(TASK DATA)

-- ==== Sys2Proof/Machine/PortOps.lean ====
section
/-!
DEFINITION. Sys2Proof/Machine/PortOps.lean: the AES3 and TDM ports' shared operations (11_audio_ports; 07_heddle R240–R244): frame grids,
delivery with slips, receivers, cut-through, output states, alignment groups and configuration records. Ports are numbered 0–7 for TDM
and 8–23 for AES3.
-/
namespace Sys2Proof.Machine

/-! ### Frame grids (R344) -/

/-- Start of frame m at rate `fp` with an offset in 1/512 frame. -/
def frameStart (fp ofs m : Nat) : Nat := (m * 512 + ofs) * 65536 * 1000000000 / (512 * fp)

/-- The first frame that starts at or after a device time. -/
def firstFrame (fp ofs tU : Nat) : Nat :=
  let e := tU * fp / (65536 * 1000000000) - 2
  ((List.range 6).find? (fun i => decide (tU ≤ frameStart fp ofs (e + i)))).getD 6 + e

/-- The frame that starts at a device time: the last one that started at or before it. -/
def frameAt (fp ofs tU : Nat) : Nat := firstFrame fp ofs (tU + 1) - 1

def State.rx (s : State) (p : Nat) : AesRx := nget AesRx.reset s.a.rx p
def State.tin (s : State) (p : Nat) : TdmIn := nget TdmIn.reset s.a.tin p
def State.dir (s : State) (p : Nat) : OutDir := nget OutDir.reset s.a.out p
def State.tx (s : State) (p : Nat) : AesTx := nget AesTx.reset s.a.tx p
def State.chk (s : State) (k : Nat) : SlaveChk := nget SlaveChk.reset s.a.slave k
def State.grp (s : State) (g : Nat) : Group := nget Group.reset s.a.groups g
def setRx (p : Nat) (x : AesRx) (s : State) : State := setA (fun a => { a with rx := nset a.rx p x }) s
def setTin (p : Nat) (x : TdmIn) (s : State) : State := setA (fun a => { a with tin := nset a.tin p x }) s
def setDir (p : Nat) (x : OutDir) (s : State) : State := setA (fun a => { a with out := nset a.out p x }) s
def setChk (k : Nat) (x : SlaveChk) (s : State) : State := setA (fun a => { a with slave := nset a.slave k x }) s
def setTx (p : Nat) (x : AesTx) (s : State) : State := setA (fun a => { a with tx := nset a.tx p x }) s
def setGrp (g : Nat) (x : Group) (s : State) : State := setA (fun a => { a with groups := nset a.groups g x }) s

/-- Rate, offset and destination codes of an output port. -/
def State.outRate (s : State) (p : Nat) : Nat :=
  if p < 8 then s.rateOr (tdmRate (s.tdm p).outRate) else s.rateOr (aesRate (s.aes (p - 8)).txRate)
def State.outOfs (s : State) (p : Nat) : Nat := if p < 8 then (s.tdm p).outOfs else (s.aes (p - 8)).ofs

/-- Slots of a TDM frame at a rate (R343). -/
def slotsAt (fp : Nat) : Nat := if fp ≤ 48000 then 16 else 8

def State.outCodes (s : State) (p : Nat) : List Nat :=
  if p < 8 then (List.range (slotsAt (s.outRate p))).map (fun i => 0x600 + 16 * p + i)
  else [0x680 + 2 * (p - 8), 0x681 + 2 * (p - 8)]

/-- Source codes of an input port. -/
def State.inCodes (s : State) (p : Nat) : List Nat :=
  if p < 8 then (List.range (slotsAt s.fs)).map (fun i => 16 * p + i) else [0x80 + 2 * (p - 8), 0x81 + 2 * (p - 8)]

/-! ### Slips and delivery (R349, R351) -/

/-- One slip: direction 0 in or 1 out, kind 0 underrun or 1 overrun. -/
def slip (p dir kind index : Nat) (s : State) : State :=
  let s := if p < 8 then
      if dir = 1 then bump (0xC040 + 4 * p) 31 24 s else if kind = 0 then bump (0xC040 + 4 * p) 15 8 s else bump (0xC040 + 4 * p) 23 16 s
    else
      let o := 0xB0C0 + 4 * (p - 8)
      if dir = 1 then bump o 23 16 s else if kind = 0 then bump o 7 0 s else bump o 15 8 s
  post 0x0306 p (a1 p ++ a1 dir ++ a1 kind ++ a8 index) s

/-- The input carries audio: a running TDM input past its first real frame and not unrelated; a receiver not muted. -/
def State.inputLive (s : State) (p k : Nat) : Bool :=
  if p < 8 then (s.tin p).run && !(s.tin p).unrelated && decide ((s.tin p).first ≤ k) else !(s.rx (p - 8)).muted

/-- The input takes frames, so that it can slip. -/
def State.inputOn (s : State) (p : Nat) : Bool :=
  if p < 8 then (s.tin p).run && !(s.tin p).unrelated else (s.rx (p - 8)).lock

def State.inputNext (s : State) (p : Nat) : Nat := if p < 8 then (s.tin p).next else (s.rx (p - 8)).next
def setNext (p k : Nat) (s : State) : State :=
  if p < 8 then setTin p { s.tin p with next := k } s else setRx (p - 8) { s.rx (p - 8) with next := k } s

/-- Sample k of an input's channels put into the pick that captures it; earlier samples of the pick that nothing delivered are zero. -/
def capPut (p k : Nat) (vals : List Int) (s : State) : State :=
  let base := s.m.pick * s.t.pickLen
  if s.m.dpRun ∧ base ≤ k then
    (List.zip (s.inCodes p) vals).foldl (fun st cv =>
      setD (fun d =>
        let l := nget [] d.cap cv.1
        { d with cap := nset d.cap cv.1 (l ++ List.replicate (k - base - l.length) 0 ++ (if k - base < l.length then [] else [cv.2 * 16])) }) st) s
  else s

/-- The last sample that an input accepted, 24 bits. -/
def State.lastIn (s : State) (c : Nat) : Int := nget 0 s.d.lastCap c / 16

/-- What an input delivers for sample k: the last accepted samples, or zero while it is muted (R349, R353, R357). -/
def State.delivered (s : State) (p k : Nat) : List Int :=
  (s.inCodes p).map (fun c => if s.inputLive p k then s.lastIn c else 0)

/-- Samples up to `k` that no frame delivered: each an underrun (R349). -/
def underrunTo (p k : Nat) (s : State) : State :=
  let n0 := s.inputNext p
  (List.range (min (k - n0) 64)).foldl (fun st i =>
    let j := k - min (k - n0) 64 + i
    setNext p (j + 1) (capPut p j (st.delivered p j) (slip p 0 0 j st))) s

/-! ### What an output's balls carry (R346, R359) -/

/-- A word as bits, most significant first. -/
def msbBits (n : Nat) (v : Nat) : List Bool := ((List.range n).map (fun i => bitOf v i)).reverse

/-- A TDM slot: 24 bits of the sample, most significant first, and 8 bits of 0. -/
def slotBits (v : Int) : List Bool := msbBits 24 (unsignedOf 24 v) ++ List.replicate 8 false

/-- The frame sync at bit clock `i` of a frame of `n` (R346): high for one bit clock or for the first half of the frame, one bit clock before
the frame with FS_DELAY, inverted with FS_POL. -/
def syncBit (c : TdmCfg) (n i : Nat) : Bool :=
  let j := if c.fsDelay then (i + 1) % n else i
  (if c.fsWidth then decide (j < n / 2) else decide (j = 0)) != c.fsPol

/-- Time slots 4–31 of a subframe: the sample, least significant bit first, V = 0, U, C and even parity (R359; log 88). -/
def subframeBits (v : Int) (u c : Bool) : List Bool :=
  let b := (List.range 24).map (fun i => bitOf (unsignedOf 24 v) i) ++ [false, u, c]
  b ++ [b.foldl (fun p x => p != x) false]
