-- ==== Sys2Proof/Machine/NetOps.lean ====
section
/-!
DEFINITION. Sys2Proof/Machine/NetOps.lean: the media and management network's shared operations (12_media_network): frame sorting and
filters, gate lists, RTP streams and their buffers, claim groups (16_twin R534–R536), and the management MAC.
-/
namespace Sys2Proof.Machine

def State.mac (s : State) (p : Nat) : MacPort := nget MacPort.reset s.n.ports p
def setMac (p : Nat) (x : MacPort) (s : State) : State := setN (fun n => { n with ports := nset n.ports p x }) s
def State.sstat (s : State) (k : Nat) : StreamS := nget StreamS.reset s.n.strm k
def setStrm (k : Nat) (x : StreamS) (s : State) : State := setN (fun n => { n with strm := nset n.strm k x }) s
def setMg (f : MgS → MgS) (s : State) : State := setN (fun n => { n with mg := f n.mg }) s

/-- MAXF in bytes. -/
def maxfBytes (c : Nat) : Nat := if c = 0 then 1522 else if c = 1 then 2048 else 9022

/-! ### Frames (R372, R373) -/

/-- The frame check sequence, the last 4 bytes, is right. -/
def fcsGood (f : List Byte) : Bool := decide (crc32e (f.take (f.length - 4)) = getLE f (f.length - 4) 4)

/-- Sorting by length and FCS (R372). -/
inductive Sorted where
  | runt | trunc | badFcs | good
  deriving DecidableEq, Repr

def sortFrame (maxf : Nat) (f : List Byte) : Sorted :=
  if f.length ≤ 63 then .runt else if maxf < f.length then .trunc else if fcsGood f then .good else .badFcs

def frameDst (f : List Byte) : List Byte := f.take 6
def etherType (f : List Byte) : Nat := getBE f 12 2

/-- Length of the Ethernet header with an optional VLAN tag, and the type behind it. -/
def l2Len (f : List Byte) : Nat := if etherType f = 0x8100 then 18 else 14
def l3Type (f : List Byte) : Nat := getBE f (l2Len f - 2) 2

/-- The multicast address of an IPv4 group. -/
def groupMac (ip : List Byte) : List Byte :=
  [0x01, 0x00, 0x5E, BitVec.ofNat 8 (byteAt ip 1 % 128), BitVec.ofNat 8 (byteAt ip 2), BitVec.ofNat 8 (byteAt ip 3)]

def isMulticast (ip : List Byte) : Bool := decide (224 ≤ byteAt ip 0) && decide (byteAt ip 0 < 240)

/-- The multicast table that firmware writes on a media port (R373): the PTP addresses, with UDP/IPv4 those of 13_time R410 too, and each group once, of the lower streams first, for
which the 32 entries leave room (log 89). -/
def State.mediaGroups (s : State) (p : Nat) : List (List Byte) :=
  let groups := (rxStreams.filter (fun k => (s.strm k).en && decide ((s.strm k).port = p) && isMulticast (s.strm k).ip)).map
    (fun k => groupMac (s.strm k).ip)
  let fixed : List (List Byte) := [[0x01, 0x1B, 0x19, 0, 0, 0], [0x01, 0x80, 0xC2, 0, 0, 0x0E]] ++
    (if s.t.eth then [] else [[0x01, 0x00, 0x5E, 0x00, 0x01, 0x81], [0x01, 0x00, 0x5E, 0x00, 0x00, 0x6B]])
  (fixed ++ groups.eraseDups).take 32
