-- ==== Sys2Proof/Machine/Ports.lean ====
section
/-!
DEFINITION. Sys2Proof/Machine/Ports.lean: the port commands and the rows of the ports (11_audio_ports).
-/
namespace Sys2Proof.Machine

/-- Some route of the active set, or of the committed inactive one, joins different rates in a configuration (07_heddle R224). -/
def State.rateBroken (s c : State) : Bool :=
  ratesClash c.fs c.dstRate s.d.active || (s.d.loaded && (match s.d.inactive with
    | some r => ratesClash c.fs c.dstRate r
    | none => false))

/-- A change of port or stream settings is asked for at pick `p`: refused where a route would then join different rates (R224, R370) or where
`bad` holds of the configuration it leaves, and admitted, since the inputs in use count in E0 (02_pick_budget R44, R47). -/
def requestPorts (p : Nat) (w : Waiter) (chg : Change) (bad : State → Bool) (s : State) : State :=
  match s.slotAt p with
  | none => complete w (.of stParam) s
  | some (q, late) =>
    let s1 := pushSched q late (some w) chg s
    let c := s1.planned.configAt (s.judgePick q)
    if bad c then complete w (.of stParam) s
    else if s.rateBroken c then complete w (.of stRate) s
    else if !s1.inBudget q then complete w (.of stBudget) s
    else s1

/-- Reserved bytes of the block. -/
def portRsv (c : HostCmd) : Bool := parZero c 14 2 && parZero c 24 40

def aesCfgBody : Body := fun c w s => refusing s.inDormant w s <|
  let n := par c 8 2
  let recs := fit (16 * n) c.data
  if ¬ portRsv c ∨ n < 1 ∨ 16 < n then complete w (.of stParam) s
  else if ¬ aligned8 (par c 0 8) then complete w (.of stAlign) s
  else if ¬ (records16 recs).all aesRecordOk then complete w (.of stParam) s
  else requestPorts (par c 16 8) w (.aesCfg recs) (fun _ => false) s

def aesCfgInfo : CmdInfo := ⟨0x70, .hold⟩

/-- AES_CFG (R370, R371). -/
def execAesCfg (c : HostCmd) (s : State) : Host.Outcome State Fault Refusal :=
  .next (hostCommand aesCfgInfo (.aesCfg c) c aesCfgBody s)

/-- A slave direction of a record names a TDM output that a configuration leaves stopped (R371). -/
def slaveStopped (c : State) (b : List Byte) : Bool :=
  let r := tdmRecord b
  let stopped := fun (k : Nat) => decide (k < 8) && !(c.tdm k).outEn
  (r.inSlave && stopped r.inSrc) || (r.outSlave && stopped r.outSrc)

def tdmCfgBody : Body := fun c w s => refusing s.inDormant w s <|
  let n := par c 8 2
  let recs := fit (16 * n) c.data
  if ¬ portRsv c ∨ n < 1 ∨ 8 < n then complete w (.of stParam) s
  else if ¬ aligned8 (par c 0 8) then complete w (.of stAlign) s
  else if ¬ (records16 recs).all tdmRecordOk then complete w (.of stParam) s
  else requestPorts (par c 16 8) w (.tdmCfg recs) (fun k => (records16 recs).any (slaveStopped k)) s

def tdmCfgInfo : CmdInfo := ⟨0x71, .hold⟩

/-- TDM_CFG (R370, R371). -/
def execTdmCfg (c : HostCmd) (s : State) : Host.Outcome State Fault Refusal :=
  .next (hostCommand tdmCfgInfo (.tdmCfg c) c tdmCfgBody s)

/-- A trigger that GROUP_SET may name for an action: 0xFF for none, or one that is not armed for another action (R371). -/
def State.trigFree (s : State) (k act : Nat) : Bool :=
  decide (k = 0xFF) || (decide (k < 64) && (!(nget Trig.off s.t.trigs k).armed || decide ((nget Trig.off s.t.trigs k).action = act)))

def groupSetBody : Body := fun c w s => refusing s.inDormant w s <|
  let g := par c 11 1
  let a := par c 12 1
  let b := par c 13 1
  if ¬ portRsv c ∨ 8 ≤ g ∨ ¬ s.trigFree a 1 ∨ ¬ s.trigFree b 2 then complete w (.of stParam) s
  else
    let name := fun (k : Nat) => if k = 0xFF then none else some k
    complete w (.of stOK) (setGrp g { s.grp g with start := name a, stop := name b } s)

def groupSetInfo : CmdInfo := ⟨0x72, .hold⟩

/-- GROUP_SET (R364–R366, R371). -/
def execGroupSet (c : HostCmd) (s : State) : Host.Outcome State Fault Refusal :=
  .next (hostCommand groupSetInfo (.groupSet c) c groupSetBody s)

def aesCsSetBody : Body := fun c w s => refusing s.inDormant w s <|
  let p := par c 10 1
  if ¬ portRsv c ∨ 16 ≤ p then complete w (.of stParam) s
  else if ¬ aligned8 (par c 0 8) then complete w (.of stAlign) s
  else complete w (.of stOK) (setTx p { s.tx p with csNext := some (fit 24 c.data) } s)

def aesCsSetInfo : CmdInfo := ⟨0x73, .hold⟩

/-- AES_CS_SET (R359, R360). -/
def execAesCsSet (c : HostCmd) (s : State) : Host.Outcome State Fault Refusal :=
  .next (hostCommand aesCsSetInfo (.aesCsSet c) c aesCsSetBody s)

def aesUserSetBody : Body := fun c w s => refusing s.inDormant w s <|
  let p := par c 10 1
  if ¬ portRsv c ∨ 16 ≤ p then complete w (.of stParam) s
  else if ¬ aligned8 (par c 0 8) then complete w (.of stAlign) s
  else complete w (.of stOK) (setTx p { s.tx p with userNext := some (fit 48 c.data) } s)

def aesUserSetInfo : CmdInfo := ⟨0x74, .hold⟩

/-- AES_USER_SET (R359, R360). -/
def execAesUserSet (c : HostCmd) (s : State) : Host.Outcome State Fault Refusal :=
  .next (hostCommand aesUserSetInfo (.aesUserSet c) c aesUserSetBody s)

def aesUserGetBody : Body := fun c w s => refusing s.inDormant w s <|
  let p := par c 10 1
  if ¬ portRsv c ∨ 16 ≤ p then complete w (.of stParam) s
  else if ¬ aligned8 (par c 0 8) then complete w (.of stAlign) s
  else complete w (.of stOK) (writeHost (par c 0 8) ((s.rx p).userA ++ (s.rx p).userB) s)

def aesUserGetInfo : CmdInfo := ⟨0x75, .hold⟩

/-- AES_USER_GET (R356). -/
def execAesUserGet (c : HostCmd) (s : State) : Host.Outcome State Fault Refusal :=
  .next (hostCommand aesUserGetInfo (.aesUserGet c) c aesUserGetBody s)

/-! ### The rows of the ports -/

/-- PORT_INPUT_FRAME: a TDM frame's slots, or an AES3 frame's two subframes, at ports 0–7 and 8–23. -/
def portFrame (p : Nat) (slots : List Nat) (subs : List Subframe) (s : State) : State :=
  if p < 8 then tdmFrame p slots s
  else if p < 24 then
    match subs with
    | a :: b :: _ => aesFrame (p - 8) a b s
    | _ => s
  else s

def execPortInputFrame (t p : Nat) (slots : List Nat) (subs : List Subframe) (s : State) : Host.Outcome State Fault Refusal :=
  .next (portFrame p slots subs (advance t s))

/-- AES_RX_LOCK (R352). -/
def execAesRxLock (t p : Nat) (s : State) : Host.Outcome State Fault Refusal := .next (aesLock p (advance t s))

/-- AES_RX_UNLOCK (R353). -/
def execAesRxUnlock (t p : Nat) (s : State) : Host.Outcome State Fault Refusal := .next (aesUnlock p (advance t s))

/-- AES_NONAUDIO_UNMUTE (R357). -/
def execAesNonaudioUnmute (t p : Nat) (s : State) : Host.Outcome State Fault Refusal := .next (nonAudioEnd p (advance t s))

/-- PORT_OUTPUT_FRAME (R345, R350). -/
def execPortOutputFrame (t p : Nat) (s : State) : Host.Outcome State Fault Refusal := .next (outputFrame p (advance t s))

/-- AES_TX_LEAD_END (R361). -/
def execAesTxLeadEnd (t q : Nat) (s : State) : Host.Outcome State Fault Refusal := .next (leadEnd q (advance t s))

/-- TDM_SLAVE_UNRELATED (R347). -/
def execTdmSlaveUnrelated (t p dir : Nat) (s : State) : Host.Outcome State Fault Refusal := .next (slaveUnrelated p dir (advance t s))

/-- TDM_SLAVE_RESUME (R348). -/
def execTdmSlaveResume (t p dir : Nat) (s : State) : Host.Outcome State Fault Refusal := .next (slaveResume p dir (advance t s))

/-- GROUP_FIRST_REAL_FRAME (R365). -/
def execGroupFirstRealFrame (t g : Nat) (s : State) : Host.Outcome State Fault Refusal := .next (groupReal g (advance t s))

end Sys2Proof.Machine
end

(End TASK DATA)

• TASK TO COMPLETE:
In the data above, find the line with "if ¬ portRsv c ∨ n < 1 ∨ 16" and the line with "stopped (R371). -/". Retype both, plus every line between them, exactly.

• REPLY:
  if ¬ portRsv c ∨ n < 1 ∨ 16 < n then complete w (.of stParam) s
  else if ¬ aligned8 (par c 0 8) then complete w (.of stAlign) s
  else if ¬ (records16 recs).all aesRecordOk then complete w (.of stParam) s
  else requestPorts (par c 16 8) w (.aesCfg recs) (fun _ => false) s

def aesCfgInfo : CmdInfo := ⟨0x70, .hold⟩

/-- AES_CFG (R370, R371). -/
def execAesCfg (c : HostCmd) (s : State) : Host.Outcome State Fault Refusal :=
  .next (hostCommand aesCfgInfo (.aesCfg c) c aesCfgBody s)

/-- A slave direction of a record names a TDM output that a configuration leaves stopped (R371). -/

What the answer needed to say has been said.